=== Begin Enclosure ===
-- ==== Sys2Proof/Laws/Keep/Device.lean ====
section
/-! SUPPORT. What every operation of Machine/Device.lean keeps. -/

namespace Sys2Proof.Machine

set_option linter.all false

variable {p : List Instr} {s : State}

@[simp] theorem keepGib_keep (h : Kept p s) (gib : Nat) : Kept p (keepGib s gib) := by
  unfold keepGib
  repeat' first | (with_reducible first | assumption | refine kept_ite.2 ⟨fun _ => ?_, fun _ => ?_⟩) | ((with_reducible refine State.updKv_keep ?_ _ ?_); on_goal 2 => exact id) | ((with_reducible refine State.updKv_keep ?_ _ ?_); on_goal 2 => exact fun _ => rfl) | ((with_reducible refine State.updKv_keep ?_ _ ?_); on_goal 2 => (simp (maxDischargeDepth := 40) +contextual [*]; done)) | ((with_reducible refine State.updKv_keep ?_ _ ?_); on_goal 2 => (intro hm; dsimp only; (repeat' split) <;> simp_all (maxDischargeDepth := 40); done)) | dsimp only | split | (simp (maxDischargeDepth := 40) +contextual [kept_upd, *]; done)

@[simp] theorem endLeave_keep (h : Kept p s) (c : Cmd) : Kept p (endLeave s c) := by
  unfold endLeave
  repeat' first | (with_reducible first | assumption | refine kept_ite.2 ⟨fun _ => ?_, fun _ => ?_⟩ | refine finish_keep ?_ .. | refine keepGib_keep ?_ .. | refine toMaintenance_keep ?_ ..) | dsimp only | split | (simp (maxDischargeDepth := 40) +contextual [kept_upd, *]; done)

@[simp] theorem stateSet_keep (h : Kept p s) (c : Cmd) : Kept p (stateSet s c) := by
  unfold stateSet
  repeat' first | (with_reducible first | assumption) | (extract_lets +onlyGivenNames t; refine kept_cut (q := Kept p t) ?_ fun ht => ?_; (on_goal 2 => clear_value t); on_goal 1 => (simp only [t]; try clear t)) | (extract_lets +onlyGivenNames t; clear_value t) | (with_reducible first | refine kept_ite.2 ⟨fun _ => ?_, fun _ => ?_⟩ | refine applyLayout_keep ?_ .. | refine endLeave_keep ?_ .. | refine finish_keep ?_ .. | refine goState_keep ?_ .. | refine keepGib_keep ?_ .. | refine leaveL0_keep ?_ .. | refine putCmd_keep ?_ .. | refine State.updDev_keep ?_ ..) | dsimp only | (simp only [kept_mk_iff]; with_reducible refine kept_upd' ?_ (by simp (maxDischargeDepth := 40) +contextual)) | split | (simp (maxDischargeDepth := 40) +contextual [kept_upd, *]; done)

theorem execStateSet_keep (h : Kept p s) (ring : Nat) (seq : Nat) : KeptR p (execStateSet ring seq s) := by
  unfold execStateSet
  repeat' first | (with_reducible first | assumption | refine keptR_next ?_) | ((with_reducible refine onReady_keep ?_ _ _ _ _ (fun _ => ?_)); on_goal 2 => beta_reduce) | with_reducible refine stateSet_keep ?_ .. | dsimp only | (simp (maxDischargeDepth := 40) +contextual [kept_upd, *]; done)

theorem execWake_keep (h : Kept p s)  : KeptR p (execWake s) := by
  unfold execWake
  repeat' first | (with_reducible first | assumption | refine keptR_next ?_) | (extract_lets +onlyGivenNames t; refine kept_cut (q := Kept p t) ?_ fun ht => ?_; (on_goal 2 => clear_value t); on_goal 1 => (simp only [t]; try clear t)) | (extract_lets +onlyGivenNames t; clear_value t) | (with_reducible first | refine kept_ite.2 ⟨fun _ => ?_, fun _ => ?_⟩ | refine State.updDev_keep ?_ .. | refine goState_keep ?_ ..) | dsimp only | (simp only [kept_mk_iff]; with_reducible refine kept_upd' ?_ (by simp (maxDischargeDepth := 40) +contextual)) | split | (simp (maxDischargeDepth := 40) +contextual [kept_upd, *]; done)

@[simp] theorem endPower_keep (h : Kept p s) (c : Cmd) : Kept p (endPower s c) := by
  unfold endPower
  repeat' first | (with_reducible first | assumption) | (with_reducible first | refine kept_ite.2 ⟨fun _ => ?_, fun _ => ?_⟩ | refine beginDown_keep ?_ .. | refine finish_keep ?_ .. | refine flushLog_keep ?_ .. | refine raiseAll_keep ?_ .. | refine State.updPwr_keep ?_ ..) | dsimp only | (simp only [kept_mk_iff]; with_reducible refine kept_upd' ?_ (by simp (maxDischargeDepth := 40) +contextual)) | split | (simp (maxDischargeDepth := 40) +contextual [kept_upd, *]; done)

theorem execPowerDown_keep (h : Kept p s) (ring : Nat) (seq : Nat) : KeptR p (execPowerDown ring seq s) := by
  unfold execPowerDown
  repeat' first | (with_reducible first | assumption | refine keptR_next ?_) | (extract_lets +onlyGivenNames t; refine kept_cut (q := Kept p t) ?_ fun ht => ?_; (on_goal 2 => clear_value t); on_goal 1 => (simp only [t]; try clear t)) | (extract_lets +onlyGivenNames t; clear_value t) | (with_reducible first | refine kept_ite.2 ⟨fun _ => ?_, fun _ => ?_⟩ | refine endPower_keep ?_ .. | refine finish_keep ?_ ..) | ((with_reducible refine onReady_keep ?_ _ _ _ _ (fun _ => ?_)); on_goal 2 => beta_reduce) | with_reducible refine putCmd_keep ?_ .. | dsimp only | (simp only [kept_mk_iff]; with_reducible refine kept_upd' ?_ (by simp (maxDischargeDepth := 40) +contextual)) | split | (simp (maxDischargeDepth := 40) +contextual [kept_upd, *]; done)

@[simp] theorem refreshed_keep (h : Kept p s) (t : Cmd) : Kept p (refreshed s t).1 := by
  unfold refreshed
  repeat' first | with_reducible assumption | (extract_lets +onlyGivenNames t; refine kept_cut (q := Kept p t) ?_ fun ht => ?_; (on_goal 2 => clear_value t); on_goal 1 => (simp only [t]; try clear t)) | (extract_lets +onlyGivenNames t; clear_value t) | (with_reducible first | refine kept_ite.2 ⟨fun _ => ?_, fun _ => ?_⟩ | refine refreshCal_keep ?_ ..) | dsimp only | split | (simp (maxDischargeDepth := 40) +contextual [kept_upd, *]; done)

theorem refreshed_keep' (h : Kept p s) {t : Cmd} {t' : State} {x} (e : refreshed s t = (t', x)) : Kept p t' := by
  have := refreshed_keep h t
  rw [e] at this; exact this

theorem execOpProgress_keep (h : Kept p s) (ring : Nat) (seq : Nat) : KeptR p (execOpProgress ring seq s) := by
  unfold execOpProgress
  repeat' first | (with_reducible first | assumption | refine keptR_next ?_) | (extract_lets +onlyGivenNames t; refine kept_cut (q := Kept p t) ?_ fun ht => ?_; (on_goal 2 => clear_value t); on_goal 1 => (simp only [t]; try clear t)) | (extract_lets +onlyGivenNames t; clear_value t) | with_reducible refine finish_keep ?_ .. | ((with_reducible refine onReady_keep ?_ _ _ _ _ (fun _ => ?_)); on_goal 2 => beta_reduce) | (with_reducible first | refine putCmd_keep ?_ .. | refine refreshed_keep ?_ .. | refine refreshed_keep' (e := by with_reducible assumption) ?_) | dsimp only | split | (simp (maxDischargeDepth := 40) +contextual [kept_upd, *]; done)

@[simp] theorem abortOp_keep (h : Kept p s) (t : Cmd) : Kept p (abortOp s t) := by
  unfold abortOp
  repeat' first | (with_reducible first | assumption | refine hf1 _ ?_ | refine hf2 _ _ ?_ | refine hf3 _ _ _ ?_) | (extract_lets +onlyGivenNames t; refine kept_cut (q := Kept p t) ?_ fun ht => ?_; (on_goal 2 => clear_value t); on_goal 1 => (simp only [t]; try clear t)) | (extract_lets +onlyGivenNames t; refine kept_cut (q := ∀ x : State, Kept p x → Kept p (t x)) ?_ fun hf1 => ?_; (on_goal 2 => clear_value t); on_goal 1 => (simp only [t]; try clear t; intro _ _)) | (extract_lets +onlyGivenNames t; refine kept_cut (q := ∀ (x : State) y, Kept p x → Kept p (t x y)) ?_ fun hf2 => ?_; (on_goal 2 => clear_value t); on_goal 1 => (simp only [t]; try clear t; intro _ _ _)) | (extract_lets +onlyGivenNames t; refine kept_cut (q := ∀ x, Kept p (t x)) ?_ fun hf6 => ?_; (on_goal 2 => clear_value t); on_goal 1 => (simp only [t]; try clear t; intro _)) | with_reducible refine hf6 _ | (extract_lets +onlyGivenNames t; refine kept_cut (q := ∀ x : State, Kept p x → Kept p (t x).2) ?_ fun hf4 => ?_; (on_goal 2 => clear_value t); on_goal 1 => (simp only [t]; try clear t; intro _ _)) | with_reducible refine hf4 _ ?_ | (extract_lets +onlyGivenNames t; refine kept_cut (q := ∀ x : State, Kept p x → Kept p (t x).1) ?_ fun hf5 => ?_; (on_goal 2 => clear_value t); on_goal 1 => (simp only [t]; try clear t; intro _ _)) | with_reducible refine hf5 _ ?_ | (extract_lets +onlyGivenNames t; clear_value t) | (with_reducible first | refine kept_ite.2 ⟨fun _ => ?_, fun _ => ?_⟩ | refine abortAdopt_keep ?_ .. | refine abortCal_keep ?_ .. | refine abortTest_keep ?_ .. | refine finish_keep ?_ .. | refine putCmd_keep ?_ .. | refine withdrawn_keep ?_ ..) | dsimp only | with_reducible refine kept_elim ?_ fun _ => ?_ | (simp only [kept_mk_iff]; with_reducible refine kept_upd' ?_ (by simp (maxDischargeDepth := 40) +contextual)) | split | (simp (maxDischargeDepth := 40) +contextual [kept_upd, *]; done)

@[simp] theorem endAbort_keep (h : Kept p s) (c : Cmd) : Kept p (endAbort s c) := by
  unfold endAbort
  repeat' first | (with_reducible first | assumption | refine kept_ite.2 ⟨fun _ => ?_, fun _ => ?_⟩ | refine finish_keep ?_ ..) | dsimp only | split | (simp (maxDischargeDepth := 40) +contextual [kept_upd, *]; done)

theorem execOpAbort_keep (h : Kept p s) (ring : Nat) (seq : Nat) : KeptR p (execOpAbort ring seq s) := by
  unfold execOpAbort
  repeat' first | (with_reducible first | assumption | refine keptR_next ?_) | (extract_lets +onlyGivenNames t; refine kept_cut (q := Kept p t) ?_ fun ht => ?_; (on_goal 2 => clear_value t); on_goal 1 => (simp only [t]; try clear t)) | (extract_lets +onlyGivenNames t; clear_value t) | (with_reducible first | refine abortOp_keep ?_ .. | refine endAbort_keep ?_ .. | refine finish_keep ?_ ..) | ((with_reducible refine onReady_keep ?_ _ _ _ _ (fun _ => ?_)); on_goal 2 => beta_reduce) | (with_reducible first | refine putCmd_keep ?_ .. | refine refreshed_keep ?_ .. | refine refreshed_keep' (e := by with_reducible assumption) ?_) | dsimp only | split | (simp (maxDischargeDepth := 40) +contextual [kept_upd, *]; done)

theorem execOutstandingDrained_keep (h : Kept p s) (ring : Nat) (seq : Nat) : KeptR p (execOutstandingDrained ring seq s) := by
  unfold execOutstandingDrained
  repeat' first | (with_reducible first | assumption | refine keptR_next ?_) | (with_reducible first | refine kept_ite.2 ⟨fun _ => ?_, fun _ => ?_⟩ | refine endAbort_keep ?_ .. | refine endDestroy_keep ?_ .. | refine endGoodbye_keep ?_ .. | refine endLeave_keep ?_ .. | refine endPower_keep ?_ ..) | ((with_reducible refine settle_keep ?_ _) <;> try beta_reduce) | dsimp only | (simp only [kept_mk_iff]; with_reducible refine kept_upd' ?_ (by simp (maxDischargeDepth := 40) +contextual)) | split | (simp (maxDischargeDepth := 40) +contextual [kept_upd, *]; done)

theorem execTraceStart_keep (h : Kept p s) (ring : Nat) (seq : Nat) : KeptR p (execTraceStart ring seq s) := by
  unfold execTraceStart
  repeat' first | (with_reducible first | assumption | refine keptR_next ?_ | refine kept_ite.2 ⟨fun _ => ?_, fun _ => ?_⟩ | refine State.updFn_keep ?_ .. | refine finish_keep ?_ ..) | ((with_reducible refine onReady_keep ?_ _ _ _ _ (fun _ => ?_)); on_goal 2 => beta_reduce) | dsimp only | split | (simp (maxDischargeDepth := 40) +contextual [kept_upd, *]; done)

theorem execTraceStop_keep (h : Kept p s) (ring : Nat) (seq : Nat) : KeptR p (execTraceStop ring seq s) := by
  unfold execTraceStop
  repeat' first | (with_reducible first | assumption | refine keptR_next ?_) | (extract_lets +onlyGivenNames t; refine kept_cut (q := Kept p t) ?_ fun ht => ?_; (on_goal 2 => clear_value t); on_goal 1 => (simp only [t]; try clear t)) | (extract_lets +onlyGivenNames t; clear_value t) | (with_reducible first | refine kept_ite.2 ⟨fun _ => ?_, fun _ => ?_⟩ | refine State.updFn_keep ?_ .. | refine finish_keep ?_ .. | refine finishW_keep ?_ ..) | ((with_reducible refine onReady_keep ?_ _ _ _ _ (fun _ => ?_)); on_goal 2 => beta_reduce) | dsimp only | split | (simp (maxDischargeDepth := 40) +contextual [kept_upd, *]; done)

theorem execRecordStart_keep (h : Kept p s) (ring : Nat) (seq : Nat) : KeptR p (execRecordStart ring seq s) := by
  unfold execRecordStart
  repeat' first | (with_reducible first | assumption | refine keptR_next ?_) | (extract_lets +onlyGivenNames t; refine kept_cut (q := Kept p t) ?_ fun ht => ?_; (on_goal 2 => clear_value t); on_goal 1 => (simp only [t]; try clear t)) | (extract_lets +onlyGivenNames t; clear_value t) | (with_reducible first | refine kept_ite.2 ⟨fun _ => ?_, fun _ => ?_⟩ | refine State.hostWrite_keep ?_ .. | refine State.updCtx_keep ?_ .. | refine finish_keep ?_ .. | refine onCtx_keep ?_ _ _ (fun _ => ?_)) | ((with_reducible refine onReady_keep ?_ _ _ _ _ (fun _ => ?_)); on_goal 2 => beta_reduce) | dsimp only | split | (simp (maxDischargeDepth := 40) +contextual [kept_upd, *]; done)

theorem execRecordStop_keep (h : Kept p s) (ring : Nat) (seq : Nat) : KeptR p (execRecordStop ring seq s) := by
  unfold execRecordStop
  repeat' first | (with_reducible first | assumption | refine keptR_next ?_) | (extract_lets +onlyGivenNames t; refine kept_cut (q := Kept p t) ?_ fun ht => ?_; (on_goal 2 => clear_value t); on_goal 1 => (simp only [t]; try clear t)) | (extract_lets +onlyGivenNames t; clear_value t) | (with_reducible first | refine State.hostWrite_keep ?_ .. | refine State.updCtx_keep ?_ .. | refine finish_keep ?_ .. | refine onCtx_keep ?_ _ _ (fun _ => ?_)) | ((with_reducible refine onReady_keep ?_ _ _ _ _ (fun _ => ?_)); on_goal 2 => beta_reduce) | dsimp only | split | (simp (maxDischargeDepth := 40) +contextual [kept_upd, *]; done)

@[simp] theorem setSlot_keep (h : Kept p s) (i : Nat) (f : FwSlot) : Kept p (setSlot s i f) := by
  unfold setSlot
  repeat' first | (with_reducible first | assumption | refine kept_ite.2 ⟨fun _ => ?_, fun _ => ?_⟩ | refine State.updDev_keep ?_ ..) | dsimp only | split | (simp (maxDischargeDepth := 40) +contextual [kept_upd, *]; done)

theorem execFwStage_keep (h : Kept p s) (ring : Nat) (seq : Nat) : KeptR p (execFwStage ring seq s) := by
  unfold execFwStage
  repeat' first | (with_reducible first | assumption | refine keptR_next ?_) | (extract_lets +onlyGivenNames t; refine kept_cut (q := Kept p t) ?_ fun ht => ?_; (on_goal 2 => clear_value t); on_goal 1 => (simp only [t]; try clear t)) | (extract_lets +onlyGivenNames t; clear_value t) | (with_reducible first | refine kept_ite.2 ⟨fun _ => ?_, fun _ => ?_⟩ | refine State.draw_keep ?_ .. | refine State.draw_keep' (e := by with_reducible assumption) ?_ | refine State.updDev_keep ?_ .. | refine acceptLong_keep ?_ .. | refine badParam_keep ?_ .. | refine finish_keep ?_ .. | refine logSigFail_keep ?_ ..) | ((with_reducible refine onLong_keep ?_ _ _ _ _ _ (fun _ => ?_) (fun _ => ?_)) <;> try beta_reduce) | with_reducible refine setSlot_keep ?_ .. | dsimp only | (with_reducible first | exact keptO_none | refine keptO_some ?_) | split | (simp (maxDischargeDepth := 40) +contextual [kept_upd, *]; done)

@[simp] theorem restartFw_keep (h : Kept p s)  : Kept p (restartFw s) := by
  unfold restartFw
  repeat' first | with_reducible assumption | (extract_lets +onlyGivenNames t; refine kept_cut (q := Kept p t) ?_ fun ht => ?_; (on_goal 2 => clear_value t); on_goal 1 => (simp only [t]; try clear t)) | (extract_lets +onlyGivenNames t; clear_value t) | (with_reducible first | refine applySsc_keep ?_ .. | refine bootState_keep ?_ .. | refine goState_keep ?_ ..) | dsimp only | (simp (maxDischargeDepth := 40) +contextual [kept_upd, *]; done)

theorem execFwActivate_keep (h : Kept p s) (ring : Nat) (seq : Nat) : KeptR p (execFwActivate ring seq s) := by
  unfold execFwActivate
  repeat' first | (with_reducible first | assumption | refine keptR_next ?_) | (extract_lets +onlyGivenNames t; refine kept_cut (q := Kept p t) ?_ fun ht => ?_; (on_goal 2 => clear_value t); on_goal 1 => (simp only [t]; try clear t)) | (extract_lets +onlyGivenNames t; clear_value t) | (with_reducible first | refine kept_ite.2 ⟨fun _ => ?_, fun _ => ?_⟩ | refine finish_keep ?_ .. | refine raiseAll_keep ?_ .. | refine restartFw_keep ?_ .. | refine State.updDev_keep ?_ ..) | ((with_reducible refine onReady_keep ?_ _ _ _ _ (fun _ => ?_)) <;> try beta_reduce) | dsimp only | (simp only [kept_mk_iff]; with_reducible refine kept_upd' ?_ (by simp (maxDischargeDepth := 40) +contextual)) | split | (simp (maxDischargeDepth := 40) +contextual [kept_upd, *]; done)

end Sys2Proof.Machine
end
=== End Enclosure ===
To do – Please write out, exactly as they appear above, only the lines in the stretch from the line with "theorem execWake_keep (h" through the line with "unfold endPower".

Expected answer –
theorem execWake_keep (h : Kept p s)  : KeptR p (execWake s) := by
  unfold execWake
  repeat' first | (with_reducible first | assumption | refine keptR_next ?_) | (extract_lets +onlyGivenNames t; refine kept_cut (q := Kept p t) ?_ fun ht => ?_; (on_goal 2 => clear_value t); on_goal 1 => (simp only [t]; try clear t)) | (extract_lets +onlyGivenNames t; clear_value t) | (with_reducible first | refine kept_ite.2 ⟨fun _ => ?_, fun _ => ?_⟩ | refine State.updDev_keep ?_ .. | refine goState_keep ?_ ..) | dsimp only | (simp only [kept_mk_iff]; with_reducible refine kept_upd' ?_ (by simp (maxDischargeDepth := 40) +contextual)) | split | (simp (maxDischargeDepth := 40) +contextual [kept_upd, *]; done)

@[simp] theorem endPower_keep (h : Kept p s) (c : Cmd) : Kept p (endPower s c) := by
  unfold endPower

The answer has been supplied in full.